DevOps/ML Ops Consultant

Hello,

Only H1, H4, L2, Citizen only
Note: Green Card Not workable 

Must have experience DevOps + ML OPS

Rate : $62/hr on C2C

Title: DevOps/ML Ops Consultant

Remote

Total: 10+ experience

Client: Zensar/Cisco

Key Responsibilities:

Collaborate with data scientists and engineers to automate machine learning workflows, from data preparation and model training to deployment and monitoring.

Implement continuous integration/continuous deployment (CI/CD) pipelines for machine learning systems.

Monitor and manage the performance of deployed models, ensuring they remain accurate and efficient over time.

Stay up-to-date with new technologies and advancements in the field of MLOps, introducing innovative solutions to improve existing processes.

Develop best practices for model versioning, testing, and deployment to facilitate reproducibility and traceability within the ML lifecycle.

 

Technical Skills Required:

Programming Languages: Proficiency in Python and familiarity with R, Java, or Scala.

Machine Learning Frameworks: Experience with TensorFlow, PyTorch, Keras, or similar frameworks.

Data Processing: Strong understanding of data processing and transformation techniques using tools like Pandas, NumPy, or Apache Spark.

DevOps Tools: Knowledge of DevOps tools such as Docker, Kubernetes, Jenkins, GitLab CI/CD, and Ansible for automating deployment, scaling, and management of containerized applications.

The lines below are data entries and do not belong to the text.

-- ==== Sys2Proof/Machine/SaveLoad.lean ====
section
/-! DEFINITION. Saving and loading the table image: the steps of a save, the reads and checks of a load, and how each ends
(R178 to R181). -/

namespace Sys2Proof.Machine

/-! ### Handing over (R178, R180) -/

/-- The next operations of an image job, up to 32 at the mover, each of up to 64 blocks: the next block and the number at
the mover afterwards; the fuel is the number of tags. -/
def State.handImage (op : OpKind) (extent : Nat) : Nat → Nat → Nat → State → Nat × Nat × State
  | 0, next, out, s => (next, out, s)
  | n + 1, next, out, s =>
    if out < 32 ∧ next < extent then
      let length := min 64 (extent - next)
      State.handImage op extent n (next + length) (out + 1) (s.handService op next length)
    else (next, out, s)

/-- Change the save or load in progress. -/
def State.onJob (j : Option ImageJob) (s : State) : State := s.onMgmt fun m => { m with job := j }

/-! ### Saving (R178, R179) -/

/-- SAVE TABLES (R178). Both headers carry the minute at which it is taken, should the save run over a minute advance
(DESIGN CHOICE, log entry 45). -/
def takeSaveTables (seq : U16) (w : Work) : Work :=
  let s := w.st
  if s.mgmt.service ≠ .paused then w.on (·.refuse seq 46 .wrongState)
  else
    let c := s.counts
    let s := (s.enterService .saving .saveTables).reply seq 46 .accepted 0 .empty
    let s := s.onJob (some (.save c s.pres.poolSize s.clock.minute c.extent .unfinished 1 1 0 false))
    { w with st := s.handService .write 0 1 }.touch

/-- A save ends; a held SEALED is taken in the same event (R178, R179). -/
def endSave (outcome : Status) (written extent : Nat) (w : Work) : Work :=
  (w.on fun s =>
    (((s.onJob none).raise (.saveEnded outcome written extent)).enterService .paused .saveEnd).takeHeldSealed).push [.dup]

/-- An operation of the save has its outcome: the save goes on to its next WRITEs or its next step, or ends (R178). -/
def saveOutcome (length : Nat) (ok : Bool) (w : Work) : Work :=
  match w.st.mgmt.job with
  | some (.save c size minute extent step next out written faulted) =>
    let out := out - 1
    let written := if ok then written + length else written
    let faulted := faulted || !ok
    let keep (step : SaveStep) (next out : Nat) (s : State) : State :=
      s.onJob (some (.save c size minute extent step next out written faulted))
    if faulted then
      if out = 0 then endSave .storeFault written extent w else w.on (keep step next out)
    else
      match step with
      | .complete => endSave .ok written extent w
      | _ =>
        if step = .body ∧ out = 0 ∧ extent ≤ next then
          (w.on fun s => (keep .complete next 1 s).handService .write 0 1).touch
        else
          let (next, out, s) := w.st.handImage .write extent 32 next out
          { w with st := keep .body next out s }.touch
  | _ => w

/-! ### Loading (R180, R181) -/

/-- LOAD TABLES (R180). -/
def takeLoadTables (seq : U16) (w : Work) : Work :=
  let s := w.st
  if s.mgmt.service ≠ .starting then w.on (·.refuse seq 47 .wrongState)
  else
    let s := (s.enterService .loading .loadTables).reply seq 47 .accepted 0 .empty
    { w with st := (s.onJob (some (.load none 1 1 0 false []))).handService .read 0 1 }.touch

/-- Every staged table takes its power-on value (R181). -/
def State.resetTables (s : State) : State :=
  { s with quota := { s.quota with owners := [], policy := Quota.reset.policy }
           cat := Catalogue.reset, pres := Preservation.reset, sched := Schedule.reset }

/-- A load fails (R181). -/
def State.failLoad (outcome : Status) (check : CheckGroup) (read : Nat) (s : State) : State :=
  (((s.onJob none).resetTables).raise (.loadEnded outcome check read)).enterService .starting .loadEnd

/-- A snapshot record as a load installs it: MERGING as RETIRE_PENDING (R63, R181). -/
def Snapshot.installed (x : Snapshot) : Snapshot :=
  match x.state with
  | .merging => { x with state := .retirePending }
  | _ => x

/-- The tables as a load installs them (R18, R63, R85, R138). -/
def State.install (t : Tables) (s : State) : State :=
  { s with
    quota := { s.quota with owners := t.owners, policy := t.policy }
    cat := { volumes := t.volumes, nextEpoch := t.nextEpoch, snaps := t.snaps.map Snapshot.installed }
    pres :=
      { Preservation.reset with
        index := t.index, indexLow := decide (Config.maxEntries - t.index.length < Config.indexLowMark),
        poolSize := t.poolSize, free := t.free, quarantine := t.quarantine, lowMark := t.lowMark,
        rescueMinutes := t.rescueMinutes }
    sched :=
      { Schedule.reset with
        live := t.live, next := t.next, nextWritten := t.nextWritten, mode := t.mode, counter := t.counter,
        roster := t.roster } }

/-- A load succeeds: the tables are installed, grace is evaluated and tested on every owner, and the pool warnings are
evaluated (R181). -/
def State.finishLoad (t : Tables) (read : Nat) (s : State) : State :=
  let s := (s.onJob none).install t
  let s := t.owners.foldl (fun s r => (s.evalGrace r.owner).testGrace r.owner) s
  ((s.evalPool).raise (.loadEnded .ok .none read)).enterService .paused .loadEnd

/-- The bytes of the image's block 0. -/
def imageHeader (blocks : List (Nat × List Byte)) : List Byte := ((blocks.find? fun b => b.1 == 0).map (·.2)).getD []

/-- The bytes of the image from block 1 on. -/
def imageRest (blocks : List (Nat × List Byte)) : List Byte :=
  ((blocks.filter fun b => b.1 != 0).map (·.2)).flatten

/-- Every block of the image is in: the checks are made, and the load ends (R180, R181). -/
def State.checkImage (blocks : List (Nat × List Byte)) (read : Nat) (s : State) : State :=
  match readHeader (imageHeader blocks) with
  | none => s.failLoad .badImage .header read
  | some h =>
    match readImage h (imageRest blocks) with
    | .error g => s.failLoad .badImage g read
    | .ok t => s.finishLoad t read

/-- A read of the load has its outcome: the content, or none for a fault (R180). -/
def loadOutcome (address length : Nat) (content : Option (List Byte)) (w : Work) : Work :=
  match w.st.mgmt.job with
  | some (.load extent next out read faulted blocks) =>
    let out := out - 1
    let read := if content.isSome then read + length else read
    let faulted := faulted || content.isNone
    let blocks := match content with
      | some c => insertSorted (fun a b => a.1 < b.1) (address, c) blocks
      | none => blocks
    if faulted then
      if out = 0 then w.on (·.failLoad .storeFault .none read)
      else w.on (·.onJob (some (.load extent next out read true blocks)))
    else
      match extent.or ((readHeader (imageHeader blocks)).map (·.extent)) with
      | none => w.on (·.failLoad .badImage .header read)
      | some n =>
        if out = 0 ∧ n ≤ next then w.on (·.checkImage blocks read)
        else
          let (next, out, s) := w.st.handImage .read n 32 next out
          { w with st := s.onJob (some (.load (some n) next out read false blocks)) }.touch
  | _ => w

end Sys2Proof.Machine
end

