/-- R55, every line of its table: what RETIRE SNAPSHOT does with the record it names; and R57 for the merge that begins, with its
target fixed and its cursor at the lowest block. R134: a WAITING roster entry whose target is so retired becomes SKIPPED without
its target, with SNAPSHOT_SKIPPED, reason RETIRED, in the same event. (The model's choice: a merge of a snapshot without
entries stands MERGING until its next step, log entry 15.) -/
def Obligations.RetireSnapshotFollowsTheTable : Prop :=
  ∀ (s : State) (seq : U16) (v epoch : U32) (vol : Volume),
    s.mgmtReady → operable s.mgmt.service = true → v.toNat ≤ 47 → s.volume? v.toNat = some vol →
    let record := s.snap? v.toNat epoch.toNat
    let run := exec (.retireSnapshot seq v epoch) s
    let awaited := (s.roster? v.toNat).any fun r => r.pass = .waiting ∧ r.target = some epoch.toNat
    let retired (snaps : List Snapshot) (volumes : List Volume) : Host.Outcome State Fault Refusal :=
      .next ((({ s.heard with
        cat := { s.cat with snaps := snaps, volumes := volumes }
        sched := { s.sched with roster := if awaited then s.sched.roster.map fun r => if r.volume = v.toNat then
            { r with pass := .skipped, target := none } else r else s.sched.roster } } : State).raiseIf
        (if awaited then some (.snapshotSkipped v.toNat .retired epoch.toNat) else none)).reply seq 25 .accepted 0 .empty)
    (record = none → run = .next (s.heard.reply seq 25 .noSnapshot 0 .empty)) ∧
    (∀ x, record = some x →
      (x.state = .merging → run = .next (s.heard.reply seq 25 .noSnapshot 0 .empty)) ∧
      (x.state = .opening → run = .next (s.heard.reply seq 25 .wrongState 0 .empty)) ∧
      (x.state = .retirePending → run = .next (s.heard.reply seq 25 .accepted 8 .empty)) ∧
      (x.state = .live → (x.holds ≠ [] ∨ s.hasSnap v.toNat .merging = true) →
        ∃ snaps, run = retired snaps s.cat.volumes ∧
          snapsWith s.cat.snaps snaps (v.toNat, epoch.toNat) (some { x with state := .retirePending })) ∧
      (x.state = .live → x.holds = [] → s.hasSnap v.toNat .merging = false →
        ∃ snaps volumes target, run = retired snaps volumes ∧
          snapsWith s.cat.snaps snaps (v.toNat, epoch.toNat) (some { x with state := .merging }) ∧
          volumesWith s.cat.volumes volumes v.toNat
            (some { vol with merge := some { epoch := epoch.toNat, target := target, cursor := 0, freed := 0 } }) ∧
          s.targetIs v.toNat epoch.toNat target))

/-- R51 with R50, and R60: LOOKUP BLOCK as of a LIVE or RETIRE_PENDING snapshot answers from the entry of the block with the
smallest interval at or after the epoch, or LIVE when there is none; LIST SNAPSHOTS gives the volume's link, next epoch,
merge flag, the number in RETIRE_PENDING and every record but the MERGING one, in ascending epoch. Neither changes
anything but the mark and the reply list. (The model's choice: the status OK of what is returned, log entry 40.) -/
def Obligations.CatalogueReadsChangeNothing : Prop :=
  ∀ (s : State) (seq : U16) (v : U32) (vol : Volume),
    s.mgmtReady → s.mgmt.service ≠ .loading → v.toNat ≤ 47 → s.volume? v.toNat = some vol →
    (∀ (block epoch : U32) (x : Snapshot), s.snap? v.toNat epoch.toNat = some x → x.kept →
      let answers (e : Entry) : Prop := e ∈ s.pres.index ∧ e.volume = v.toNat ∧ e.block = block.toNat ∧ epoch.toNat ≤ e.interval
      ((∀ e, ¬answers e) → exec (.lookupBlock seq v block epoch) s = .next (s.heard.reply seq 27 .ok 0 (.lookup .live))) ∧
      (∀ e, answers e → (∀ d, answers d → d = e ∨ e.interval < d.interval) →
        exec (.lookupBlock seq v block epoch) s = .next (s.heard.reply seq 27 .ok 0 (.lookup
          (match e.kind with
            | .slot n o st => .slot n e.interval o st
            | .fresh => .fresh e.interval))))) ∧
    (∃ listed, exec (.listSnapshots seq v) s = .next (s.heard.reply seq 26 .ok 0 (.snapshots
        { link := vol.link, nextEpoch := s.nextEpoch v.toNat, merging := s.hasSnap v.toNat .merging,
          retirePending := listed.countP fun x => x.state = .retirePending, listed := listed })) ∧
      (∀ x, x ∈ listed ↔ x ∈ s.cat.snaps ∧ x.volume = v.toNat ∧ x.state ≠ .merging) ∧
      (s.cat.snaps.Pairwise (fun a b => snapBefore a b = true) → listed.Pairwise (fun a b => a.epoch < b.epoch)))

Cloud Platforms: Experience with cloud services (AWS) including compute instances, storage options, and managed services related to machine learning (e.g., AWS SageMaker).

Configuration Management Tools: Proficiency in tools such as Ansible, Chef, or Puppet for automating software application deployment, configuration management, and infrastructure orchestration.

Continuous Integration and Continuous Deployment (CI/CD): Experience with CI/CD tools like Jenkins, Travis CI, GitLab CI, or CircleCI.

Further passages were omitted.